# Lemons into lemonade



## phishphood (Dec 15, 2006)

Should have had good service at least. ;D

Nice job on the reds. I expect a full report in a bit.


----------



## deerfly (Mar 10, 2007)

I guess you didn't want the kids out fishin' ya again, so you left them in school or something.


----------



## tojo (Dec 12, 2006)

> I guess you didn't want the kids out fishin' ya again, so you left them in school or something.


Exactly, I'm little more than a deck hand when they are out ;D ;D ;D


----------



## Canoeman (Jul 23, 2008)

You hung in there and all that bad stuff worked out. There's always a fish waiting somewhere.


----------



## tom_in_orl (Dec 9, 2006)

Do the kids know you stole their boat?

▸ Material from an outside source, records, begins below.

-- ==== Sys2Proof/Laws/Link.lean ====
section
/-! SUPPORT. What the transmitter's operations leave unchanged inside the link controller. -/

namespace Sys2Proof.Machine

@[simp] theorem dropped_lc (slot : Slot) (cause : DropCause) (detail : List Byte) (s : State) :
    (dropped slot cause detail s).lc.enable = s.lc.enable ∧
    (dropped slot cause detail s).lc.content = s.lc.content ∧
    (dropped slot cause detail s).lc.liveInFlight = s.lc.liveInFlight ∧
    (dropped slot cause detail s).lc.liveWaiting = s.lc.liveWaiting := by
  cases slot <;> simp [dropped, counting]

@[simp] theorem transmitterIdle_lc (s : State) :
    (transmitterIdle s).lc.enable = s.lc.enable ∧ (transmitterIdle s).lc.content = s.lc.content ∧
    (transmitterIdle s).lc.liveInFlight = s.lc.liveInFlight ∧
    (transmitterIdle s).lc.liveWaiting = s.lc.liveWaiting := by
  simp [transmitterIdle]

@[simp] theorem startTransmission_lc (s : State) :
    (startTransmission s).lc.enable = s.lc.enable ∧ (startTransmission s).lc.content = s.lc.content ∧
    (startTransmission s).lc.liveInFlight = s.lc.liveInFlight ∧
    (startTransmission s).lc.liveWaiting = s.lc.liveWaiting := by
  unfold startTransmission; repeat' split
  all_goals simp

@[simp] theorem clearSlot_lc (slot : Slot) (s : State) :
    (clearSlot slot s).lc.enable = s.lc.enable ∧ (clearSlot slot s).lc.content = s.lc.content ∧
    (clearSlot slot s).lc.liveInFlight = s.lc.liveInFlight ∧
    (clearSlot slot s).lc.liveWaiting = s.lc.liveWaiting := by
  cases slot <;> simp [clearSlot]

@[simp] theorem senseBusy_lc (s : State) :
    (senseBusy s).lc.enable = s.lc.enable ∧ (senseBusy s).lc.content = s.lc.content ∧
    (senseBusy s).lc.liveInFlight = s.lc.liveInFlight ∧ (senseBusy s).lc.liveWaiting = s.lc.liveWaiting := by
  unfold senseBusy; repeat' split
  all_goals simp [counting]

@[simp] theorem sense_lc (busy : Bool) (s : State) :
    (sense busy s).lc.enable = s.lc.enable ∧ (sense busy s).lc.content = s.lc.content ∧
    (sense busy s).lc.liveInFlight = s.lc.liveInFlight ∧ (sense busy s).lc.liveWaiting = s.lc.liveWaiting := by
  unfold sense; split <;> simp

@[simp] theorem serve_lc (busy : Bool) (s : State) :
    (serve busy s).lc.enable = s.lc.enable ∧ (serve busy s).lc.content = s.lc.content ∧
    (serve busy s).lc.liveInFlight = s.lc.liveInFlight ∧ (serve busy s).lc.liveWaiting = s.lc.liveWaiting := by
  unfold serve; repeat' split
  all_goals simp

@[simp] theorem senseAgain_lc (busy busyNext : Bool) (s : State) :
    (senseAgain busy busyNext s).lc.enable = s.lc.enable ∧
    (senseAgain busy busyNext s).lc.content = s.lc.content ∧
    (senseAgain busy busyNext s).lc.liveInFlight = s.lc.liveInFlight ∧
    (senseAgain busy busyNext s).lc.liveWaiting = s.lc.liveWaiting := by
  simp [senseAgain]

@[simp] theorem restartAttempts_lc (slot : Slot) (s : State) :
    (restartAttempts slot s).lc.enable = s.lc.enable ∧ (restartAttempts slot s).lc.content = s.lc.content ∧
    (restartAttempts slot s).lc.liveInFlight = s.lc.liveInFlight ∧
    (restartAttempts slot s).lc.liveWaiting = s.lc.liveWaiting := by
  unfold restartAttempts; split <;> simp

@[simp] theorem placeReply_lc (r : Reply) (busy : Bool) (s : State) :
    (placeReply r busy s).lc.enable = s.lc.enable ∧ (placeReply r busy s).lc.content = s.lc.content ∧
    (placeReply r busy s).lc.liveInFlight = s.lc.liveInFlight ∧
    (placeReply r busy s).lc.liveWaiting = s.lc.liveWaiting := by
  unfold placeReply; repeat' split
  all_goals simp

@[simp] theorem answer_lc (who : Asker) (status : Status) (payload : List Byte) (busy : Bool) (s : State) :
    (answer who status payload busy s).lc.enable = s.lc.enable ∧
    (answer who status payload busy s).lc.content = s.lc.content ∧
    (answer who status payload busy s).lc.liveInFlight = s.lc.liveInFlight ∧
    (answer who status payload busy s).lc.liveWaiting = s.lc.liveWaiting := by
  simp [answer]

@[simp] theorem requestBeacon_lc (kind : BeaconKind) (busy : Bool) (s : State) :
    (requestBeacon kind busy s).lc.enable = s.lc.enable ∧
    (requestBeacon kind busy s).lc.content = s.lc.content ∧
    (requestBeacon kind busy s).lc.liveInFlight = s.lc.liveInFlight ∧
    (requestBeacon kind busy s).lc.liveWaiting = s.lc.liveWaiting := by
  unfold requestBeacon; repeat' split
  all_goals simp

@[simp] theorem discardBeacon_lc (busy : Bool) (s : State) :
    (discardBeacon busy s).lc.enable = s.lc.enable ∧ (discardBeacon busy s).lc.content = s.lc.content ∧
    (discardBeacon busy s).lc.liveInFlight = s.lc.liveInFlight ∧
    (discardBeacon busy s).lc.liveWaiting = s.lc.liveWaiting := by
  unfold discardBeacon; dsimp only; split <;> simp

end Sys2Proof.Machine
end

Just wait till they take yours. ;D


----------



## MATT (Apr 30, 2007)

I love live Crokers, the best bait you can use for Snook in the Jupiter Inlet or Blowing Rocks.


----------



## backwaterbandits (Dec 15, 2006)

> Do the kids know you stole their boat? Just wait till they take yours.  ;D



   Oh yeah, It'll be on then!  [smiley=police-beating.gif] [smiley=police.gif]

   All's well that ends well...Way to hang...Congrats.


----------